Tag Archives: Todd Akin


by gordita

Todd Akin has a mission: to put an end to the most evil industry in the history of planet Earth–an industry in which practitioners are so immoral they perform abortions on women who are not pregnant.

Women DO regret abortion…especially when they weren’t even pregnant

“Females who are not pregnant are getting abortions????????”

“That’s right, gordita. And that’s not all.”


“Abortion doctors are also giving hysterectomies to women who do not have a uterus.”

“Uh huh. And I suppose they also give nose jobs to women with no noses and face lifts to women with no faces?”

“Yes,” says Akin, “that too.”

“Mr. Akin, I think your examples of abortion-doctor fraud are fictitious. I think you have fabricated this just like you concocted the nonsense about rape victims being able to block pregnancy.”

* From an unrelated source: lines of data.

/-- The run of a launch has finished on this device (06:R155, R156; 11:R265, R266; 10:R233). -/
def State.finishLaunch (s : State) (b num : Nat) : State :=
  match (s.box b).launch num with
  | none => s
  | some l =>
    if l.st ≠ .running || !s.allStopped b l then s
    else
      let s := if l.sealing && l.stop.isNone then s else s.failLaunchTags b num
      match l.stop with
      | some _ => (s.updLaunch b num fun l => { l with st := .ended }).tryDiscard b
      | none =>
        if l.sealing then
          let s := s.updLaunch b num fun l => { l with st := .sealed }
          s.updBox b fun x => if x.cst = 0 then { x with cst := 1 } else x
        else ((s.updLaunch b num fun l => { l with st := .ended }).endOp b l.opid stOk).tryDiscard b

/-- A context image that BOX_DEBUG asked for is written, and the core goes on (14:R367). -/
def State.debugImage (s : State) (b core : Nat) : State :=
  match (s.box b).debugJob with
  | some (op, out, cs) =>
    if cs.contains core then
      let i := (s.box b).localCore core
      let s := s.rangeWrite b (out + i * imageSize) imageSize ((s.core core).image core)
      let left := cs.filter (· ≠ core)
      if left.isEmpty then (s.updBox b fun x => { x with debugJob := none }).endOp mgmt op stOk
      else s.updBox b fun x => { x with debugJob := some (op, out, left) }
    else s
  | none => s

/-- A core of a launch has stopped. -/
def State.coreStopped (s : State) (b num core : Nat) : State :=
  let i := (s.box b).localCore core
  match (s.box b).launch num with
  | none => s
  | some l =>
    let hs := if l.haltedCores.contains i then l.haltedCores else l.haltedCores ++ [i]
    let s := (s.updLaunch b num fun l => { l with haltedCores := hs }).debugImage b core
    (if l.stop.isSome then s else s.opProgress b l.opid hs.length).finishLaunch b num

/-- The context image of a preempted core reaches the preemption area of its launch (06:R153). -/
def State.saveImage (s : State) (b core : Nat) (l : Launch) : State :=
  let i := (s.box b).localCore core - l.core0
  s.rangeWrite b (l.preempt + i * imageSize) imageSize ((s.core core).image core)

/-- A token for a core, kept in the synchroniser of the record that holds the launch's core (06:R139, R154). -/
def State.sendToken (s : State) (b core : Nat) (launch : Option Nat) (t : Token) : State :=
  let owner : Option Launch := match launch with
    | some n => (s.box b).launches.find? (fun (l : Launch) => l.num == n && Tab.has l.saved core)
    | none => none
  match owner with
  | some l => s.updLaunch b l.num fun l => { l with saved := Tab.upd {} l.saved core fun c => { c with toks := c.toks ++ [t] } }
  | none => let c := s.core core; s.setCore core { c with toks := c.toks ++ [t] }

/-- An understudy record of 16 bytes (06:R149). -/
def underRecord (num scyc core cue ctx step : Nat) : List Byte :=
  leBytes 4 num ++ leBytes 5 scyc ++ leBytes 1 core ++ leBytes 1 cue ++ leBytes 1 ctx ++ leBytes 4 step

/-- One message of a core to the device. -/
def State.hear (s : State) (b num core : Nat) (m : CMsg) : State :=
  match (s.box b).launch num with
  | none => s
  | some l =>
    match m with
    | .post dest cue ddl =>
      if s.boxOfCore dest = some b then s.sendToken b dest (some num) ⟨.post, cue, ddl, 0, 0, false, 1⟩
      else let c := s.core core; s.setCore core { c with stale := satAdd 32 c.stale 1 }
    | .under scyc cue ctx =>
      let s := s.rangeWrite b (l.log + 16 * l.logged) 16
        (Tab.block 0 0 (underRecord l.num scyc ((s.box b).localCore core) cue ctx (s.box b).step))
      s.updLaunch b num fun l => { l with logged := l.logged + 1 }
    | .fault =>
      let first := l.stop.isNone
      let s := if first then
          ((s.updLaunch b num fun l => { l with stop := some (stBadParam, 0, 0) }).endOp b l.opid stBadParam).launchLost b l
        else s
      s.coreStopped b num core
    | .halted => s.coreStopped b num core
    | .preempted =>
      let queued := x.launches.any (fun m => m.st == .queued && m.epoch == x.openE && decide (l.prio < m.prio)
        && m.hasCore (x.localCore core))
      let s := if (match x.debugJob with | some (_, _, cs) => cs.contains core | none => false) then s.debugImage b core else s
      if queued then s.saveImage b core l
      else s.setCore core ((s.core core).resume ((s.box b).env l core))
where x := s.box b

Mea culpa on the legitimate rape comment, gordita. I learned my lesson though…yes siree bob’s your uncle, I sure did.”

I am sorry! I take it back!

“So you have changed your mind about forcing women to bear their rapist’s child?”

“No ma’am.  Even rapists’ babies deserve to be born.” (((Akin adjusts his expression and assumes a look of concern))) “Honestly, I wish I could do something to help pregnant rape victims bear their terrible, tragic burden but abortion is simply not an option.”

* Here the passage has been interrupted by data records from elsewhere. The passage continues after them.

-- ==== Sys2Proof/Machine/HostKeys.lean ====
section
/-! DEFINITION. Host commands for identity, sessions, attestation and keys (12:R298 to R301, R307, R313 to R322;
13:R326, R343, R352, R353). -/
namespace Sys2Proof.Machine

/-- The bytes of an ASCII label, and a SHAKE256 digest of 512 bits (log 47). -/
def ascii (t : String) : List Byte := t.toList.map (fun c => BitVec.ofNat 8 c.toNat)
def digest (bs : List Byte) : List Byte := Config.shake 64 bs
def sigLen : Nat := 49856
def pkLen : Nat := 64

/-- A command whose LENGTH is not the one its parameters take is refused (log 46). -/
def needLen (p : List Byte) (n : Nat) (a : Ans) : Ans := if p.length ≠ n then badParam noField else a

/-- DEVICE_PK, zero while there is no device key. -/
def State.devicePk (s : State) : List Byte := if s.dev.keyReady && !s.keyless then Config.devicePk s.seed else leBytes pkLen 0
def State.deviceSign (s : State) (m : List Byte) : List Byte := if s.dev.keyReady && !s.keyless then Config.deviceSign s.seed m else leBytes sigLen 0
def State.certSig (s : State) : List Byte := if s.keyless then leBytes certLen 0 else s.cert
def State.mekPk (s : State) : List Byte := match s.dev.mek with | some m => Config.kemPublic m | none => leBytes 1568 0

/-- INFO (13:R353): the identity record, with MEK on M0, where its nonce is kept for MGT_SESSION (R352). -/
def cmdInfo (w : Sender) (p : List Byte) : Ans :=
  needLen p 32 <| .go fun s o =>
    let mek := if w.port = 2 && !s.keyless then s.mekPk else leBytes 1568 0
    let head := leBytes 4 0x4E474700 ++ leBytes 4 0x00000100 ++ leBytes 1 s.lcs ++ leBytes 7 0 ++ p ++ s.devicePk ++ mek ++ s.certSig
    let s := if w.port = 2 then s.updDev fun d => { d with mekNonce := p } else s
    (s.opBytes w.k o (head ++ s.deviceSign head)).endOp w.k o stOk

/-- SESSION_ROLL (13:R326): the session key is replaced by its derivative; H is 0 and the reply store empty. -/
def cmdRoll (w : Sender) (p : List Byte) (s : State) : Ans :=
  needLen p 0 <|
    match w.key with
    | none => .no stNotAuth []
    | some k =>
      let n := keyOf (Config.shake 32 (ascii "NGM4700-ROLL" ++ keyBytes k))
      let s := if w.k < 16 then let t := 64 * (s.box w.k).keySeat0; s.setSlot t { s.slot t with key := n } else s.updDev fun d => { d with mgtKey := some n }
      okSync (s.updSession w.k fun x => { x with h := 0, seen := [], replies := [] })

/-- Whether a forwarded operation of a box runs on this device (13:R354). -/
def State.forwardedRuns (s : State) (b : Nat) : Bool :=
  s.dev.forwarded.any (fun f => f.box == b) || !(s.box b).reserved.isEmpty
    || (s.session b).ops.any (fun o => o.partsRunning && (!o.parts.isEmpty || !o.waitDevs.isEmpty || o.opid / 2 ^ 26 != s.opidHi))

/-- GROUP_BIND (13:R345, R354; 14:R371). -/
def cmdGroupBind (w : Sender) (p : List Byte) (s : State) : Ans :=
  needLen p 72 <|
    let f := fieldAt p
    if (s.box w.k).rehearsal then reject 2 s.dev.dstate
    else if s.forwardedRuns w.k then reject 5 1
    else if s.groupSize = 0 then badParam noField
    else if f 1 1 = 0 || 64 < f 1 1 then badParam 1
    else if f 1 1 ≤ f 0 1 then badParam 0
    else if f 2 2 ≠ (s.box w.k).seats.toNat then badParam 2
    else if 16 ≤ f 4 1 then badParam 4
    else if !zeroAt p 5 3 then badParam 5
    else okSync (s.updBox w.k fun x => { x with binding := some ⟨f 0 1, f 1 1, f 4 1, sliceBytes p 8 64⟩ })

“What about rape victims’ freedom? Don’t you care about that?”

“Regretably, gordita, when we are talking about a baby’s life, freedom is secondary.”

“Hmm.  If freedom is secondary, Mr. Akin, I have a proposal for you ….”

“What’s that, gordita?”

“I’ll let world famous urologist, Dr. Willie Johnson, explain it.”

Dr. Johnson yucking it up at annual meeting of the American Urology Association

“Yes, thank you gordita. Science now has a solution to the problem of women being forced into pregnancy against their will. See, what you do is hook the epididymus up to the tunica vaginalis, and graft the gubernaculum onto the vas deferens and shove a stent into the cremaster muscle and voila! you have an ideal environment for bringing a transplanted embryo to gestational maturity.”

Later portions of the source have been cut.